DecodingStrategy
- class opennmt.utils.DecodingStrategy[source]
Base class for decoding strategies.
Inherits from:
abc.ABC
Extended by:
- property num_hypotheses
The number of hypotheses returned by this strategy.
- static from_params(params, tflite_mode=False)[source]
Constructs a decoding strategy based on user parameters.
- Parameters
params – A dictionary of user parameters.
tflite_mode – boolean, should be set to True only if you’re exporting with TensorFlow Lite
- Returns
A
opennmt.utils.DecodingStrategy
instance.
- abstract initialize(start_ids, attention_size=None)[source]
Initializes the strategy.
- Parameters
start_ids – The start decoding ids.
attention_size – If known, the size of the attention vectors (i.e. the maximum source length).
- Returns
A tuple containing,
The (possibly transformed) start decoding ids.
The tensor of finished flags.
Initial log probabilities per batch.
An dictionary of additional tensors used during the decoding.
- abstract step(step, sampler, log_probs, cum_log_probs, finished, state=None, attention=None, **kwargs)[source]
Updates the strategy state.
- Parameters
step – The current decoding step.
sampler – The sampler that produces predictions.

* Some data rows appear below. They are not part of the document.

/-- The extended forms of the group opcodes with LEN 0b10, and 0b11 where the map admits it (R36). -/
def decodeExt (r : Raw) : Except Reject Instr :=
  let x := extFields r
  let hi (n : Nat) := decide (63 < n)
  let len2 (k : Except Reject Instr) : Except Reject Instr := if x.isLit then .error .illfld else k
  match opOf r.w0 with
  | 0x02 => len2 <| sub0 x <| ext x { d := false, a := false, b := false, imm := immAll } false
      (.braExt x.h (sextNat 32 x.imm))
  | 0x03 => len2 <| sub0 x <| extBr x .branyExt
  | 0x04 => len2 <| sub0 x <| extBr x .brallExt
  | 0x05 => len2 <| sub0 x <| extBr x .brnoneExt
  | 0x06 => len2 <| sub0 x <|
      judge (rsvBad x { d := false, a := false, b := false, mod := 63, imm := immAll } || slideBad x) false
        (.callExt x.h (sextNat 32 x.imm) (slideField x))
  | 0x07 => len2 <| sub0 x <| ext x { d := false, b := false, imm := immAll } (hi x.a)
      (.brx x.h x.a (sextNat 32 x.imm))
  | 0x08 => len2 <| sub0 x <|
      judge (rsvBad x { d := false, b := false, mod := 63, imm := immAll } || slideBad x) (hi x.a)
        (.callx x.h x.a (sextNat 32 x.imm) (slideField x))
  | 0x0A => len2 <| sub0 x <| ext x { d := false, a := false, b := false } false (.exitExt x.h)
  | 0x0C => len2 <| sub0 x <| ext x { d := false, a := false, b := false, imm := 15 } false (.trap x.h (x.imm % 16))
  | 0x10 => len2 <| decodeEmop x
  | 0x11 => len2 <| sub0 x <| ext x { a := false, b := false } (decide (7 < x.d)) (.elect x.h x.d)
  | 0x12 => len2 <| decodePlog x
  | 0x14 => decodeSalu x
  | 0x15 => sub0 x <| ext x { a := false, b := false, imm := if x.isLit then 0 else immAll } (hi x.d)
      (.smoviLong x.h x.d (match x.lit with | some c => .lit c | none => .imm (BitVec.ofNat 32 x.imm)))
  | 0x16 => sub0 x <| ext x { b := false, imm := if x.isLit then 0 else immAll } (hi x.d || hi x.a)
      (.saddiLong x.h x.d x.a (match x.lit with | some c => .lit c | none => .imm (BitVec.ofNat 32 x.imm)))
  | 0x17 => sub0 x <| ext x { b := !x.isLit, mod := 7, imm := immAll } (hi x.d || hi x.a || (!x.isLit && hi x.b))
      (.slea x.h x.d x.a (x.src x.b) (x.mod % 8) (BitVec.ofNat 32 x.imm))
  | 0x18 => len2 <| decodeSbf x
  | 0x19 => decodeScmp x
  | 0x1A => sub0 x <| ext x { c := !x.isLit } (hi x.d || decide (7 < x.a) || hi x.b || (!x.isLit && hi x.c))
      (.ssel x.h x.d x.a x.b (x.src x.c))
  | 0x1B => len2 <| sub0 x <|
      let vec := bitAt x.mod 0
      ext x { a := false, b := false, mod := 1, imm := immAll } ((!vec && hi x.d) || !srReadable x.imm vec)
        (.sreadsrExt x.h vec x.d (BitVec.ofNat 32 x.imm))
  | 0x1C => len2 <| sub0 x <| ext x { a := false, b := false, imm := immAll } (hi x.d || !srWritable x.imm)
      (.swritesrExt x.h x.d (BitVec.ofNat 32 x.imm))
  | 0x20 => len2 <| decodeShfl x
  | 0x21 => len2 <| sub0 x <| ext x { b := false } (hi x.d || decide (7 < x.a)) (.ballot x.h x.d x.a)
  | 0x22 => len2 <| match lredOf x.sub with
      | some op => ext x { b := false } (hi x.d) (.lred x.h op x.d x.a)
      | none => .error .illop
  | 0x23 => len2 <| sub0 x <| ext x (laneUses x) (hi x.d || (!bitAt x.mod 0 && hi x.b))
      (.readlane x.h x.d x.a (laneSrc x))
  | 0x24 => len2 <| sub0 x <| ext x (laneUses x) (hi x.a || (!bitAt x.mod 0 && hi x.b))
      (.writelane x.h x.d x.a (laneSrc x))
  | 0x25 => len2 <| sub0 x <|
      let im := bitAt x.mod 0
      ext x { ll := true, a := !im, b := false, mod := 1, imm := if im then immAll else 0 }
        (decide (15 < x.d) || hi x.a) (.qpush x.h x.d (if im then .imm (BitVec.ofNat 32 x.imm) else .reg x.a))
  | 0x26 => len2 <| sub0 x <|
      let t := bitAt x.mod 0
      ext x { ll := true, b := t, mod := 1 } (hi x.d || decide (15 < x.a) || decide (7 < x.b))
        (.qpop x.h x.d x.a (if t then some x.b else none))
  | 0x28 => decodeVialu x
  | 0x29 => sub0 x <| ext x { a := !x.isLit, b := false, imm := immAll } false
      (.vaddiLong x.h x.d (x.src x.a) (.imm (BitVec.ofNat 32 x.imm)))
  | 0x2A => len2 <| decodeVbit x
  | 0x2B => decodeVcmp x
  | 0x2C => len2 <| sub0 x <| ext x { c := true } (decide (7 < x.a)) (.vsel x.h x.d x.a x.b x.c)
  | 0x2D => decodeVmov x
  | 0x30 => decodeVfalu x
  | 0x31 => decodeVfma x
  | 0x32 => decodeVfcmp x
  | 0x33 => len2 <| decodeVsfu x
  | 0x34 => len2 <| decodeVcvt x
  | 0x35 => len2 <| decodeVcvtsr x
  | 0x36 => len2 <| sub0 x <| ext x { a := false, b := false, imm := 3 } false (.rngfill x.h x.d (x.imm % 4 + 1))
  | 0x37 => len2 <| sub0 x <|
      let g := bitAt x.mod 0
      ext x { ll := true, b := g, c := !g, mod := 1 } (hi x.b || hi x.c) (.scalecalc x.h g x.d x.a x.b x.c)
  | 0x38 => len2 <| decodeVquant x
  | 0x40 => decodeLaneMem x false false .ldLong
  | 0x41 => decodeLaneMem x true false .stLong
  | 0x42 => decodeLaneMem x false true .ldaLong
  | 0x43 => decodeLaneMem x true true .staLong
  | 0x44 => decodeCbuf x .ldc
  | 0x45 => decodeCbuf x .stc
  | 0x46 => decodeUniMem x false .lduLong
  | 0x47 => decodeUniMem x true .stuLong
  | 0x48 => decodeAtom x
  | 0x49 => decodeRed x
  | 0x4A => sub0 x <| decodeWaita x
  | 0x4B => len2 <| decodeFence x
  | 0x4C => len2 <| sub0 x <| ext x { ll := true, d := false, a := false, b := false } false (.aliasf x.h)
  | 0x4D => len2 <| decodeCommit x
  | 0x4E => len2 <| decodeBar x
  | 0x4F => sub0 x <| decodeCwaitge x
  | 0x50 => sub0 x <| decodeCadd x
  | 0x51 => decodeRatom x
  | 0x68 => len2 <| decodeCopy x
  | 0x69 => len2 <| decodeCopym x
  | 0x6A => len2 <| decodeCopyp x
  | 0x6B => len2 <| decodeCopyh x
  | 0x6C => len2 <| sub0 x <| ext x { a := false, b := false } (hi x.d) (.cbatch x.h x.d)
  | 0x6D => len2 <| sub0 x <|
      let im := bitAt x.mod 0
      ext x { ll := true, a := !im, b := false, mod := 1, imm := if im then immAll else 0 }
        (decide (7 < x.d) || hi x.a) (.cwaitb x.h x.d (if im then .imm (BitVec.ofNat 32 x.imm) else .reg x.a))
  | 0x6E => len2 <| sub0 x <|
      let rev := bitAt x.mod 0
      ext x { ll := true, d := !rev, b := !rev, mod := 1 } (hi x.d || hi x.a || hi x.b)
        (if rev then .aexportRev x.h x.a else .aexport x.h x.d x.a x.b)
  | 0x6F => len2 <| sub0 x <| ext x { ll := true, d := false, a := false, b := false } false (.opfence x.h)
  | 0x70 => len2 <| decodeColl x
  | 0x71 => len2 <| sub0 x <| ext x { ll := true, mod := 1 } (hi x.d || hi x.a || hi x.b)
      (.fmtsel x.h (bitAt x.mod 0) x.d x.a x.b)
  | 0x72 => len2 <| sub0 x <| ext x { ll := true, d := false, a := false, b := false } false (.revm x.h)
  | 0x73 => len2 <| sub0 x <| ext x { ll := true, d := false, a := false, b := false } false (.fwdm x.h)
  | 0x74 => len2 <| decodeTape x
  | 0x75 => decodeDir x
  | 0x76 => sub0 x <| ext x { ll := true, a := !x.isLit, b := false, mod := 15 }
      (decide (4 < x.mod % 8) || decide (15 < x.d) || (!x.isLit && hi x.a))
      (.solicit x.h (x.mod % 8) (bitAt x.mod 3) x.d (x.src x.a))
  | 0x77 => len2 <| sub0 x <| ext x { ll := true, d := false, b := false } (hi x.a) (.respond x.h x.a)
  | 0x78 => len2 <| sub0 x <|
      let q := bitAt x.mod 2
      ext x { ll := true, d := q, b := false, mod := 7 } (x.mod % 4 == 0 || decide (15 < x.d) || hi x.a)
        (.nmpost x.h (x.mod % 4) (if q then some x.d else none) x.a)
  | 0x79 => len2 <| sub0 x <| ext x { ll := true, c := true, mod := 3, imm := immAll }
      (decide (7 < x.d) || hi x.a || hi x.b || hi x.c || decide (x.imm < 1 ∨ 4096 < x.imm))
      (.nmgather x.h (x.mod % 4) x.d x.a x.b x.c x.imm)
  | _ => .error .illfld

log_probs – The model log probabilities.
cum_log_probs – The cumulated log probabilities per batch.
finished – The current finished flags.
state – The decoder state.
attention – The attention vector for the current step.
**kwargs – Additional tensors used by this decoding strategy.
- Returns
A tuple containing,
The predicted word ids.
The new cumulated log probabilities.
The updated finished flags.
The updated decoder state.
A dictionary with additional tensors used by this decoding strategy.
- abstract finalize(outputs, end_id, attention=None, **kwargs)[source]
Finalize the predictions.
- Parameters
outputs – The array of sampled ids.
end_id – The end token id.
attention – The array of attention outputs.
**kwargs – Additional tensors used by this decoding strategy.
- Returns
A tuple containing,
The final predictions as a tensor of shape \([B, H, T_t]\).
The final attention history of shape \([B, H, T_t, T_s]\).
The final sequence lengths of shape \([B, H]\).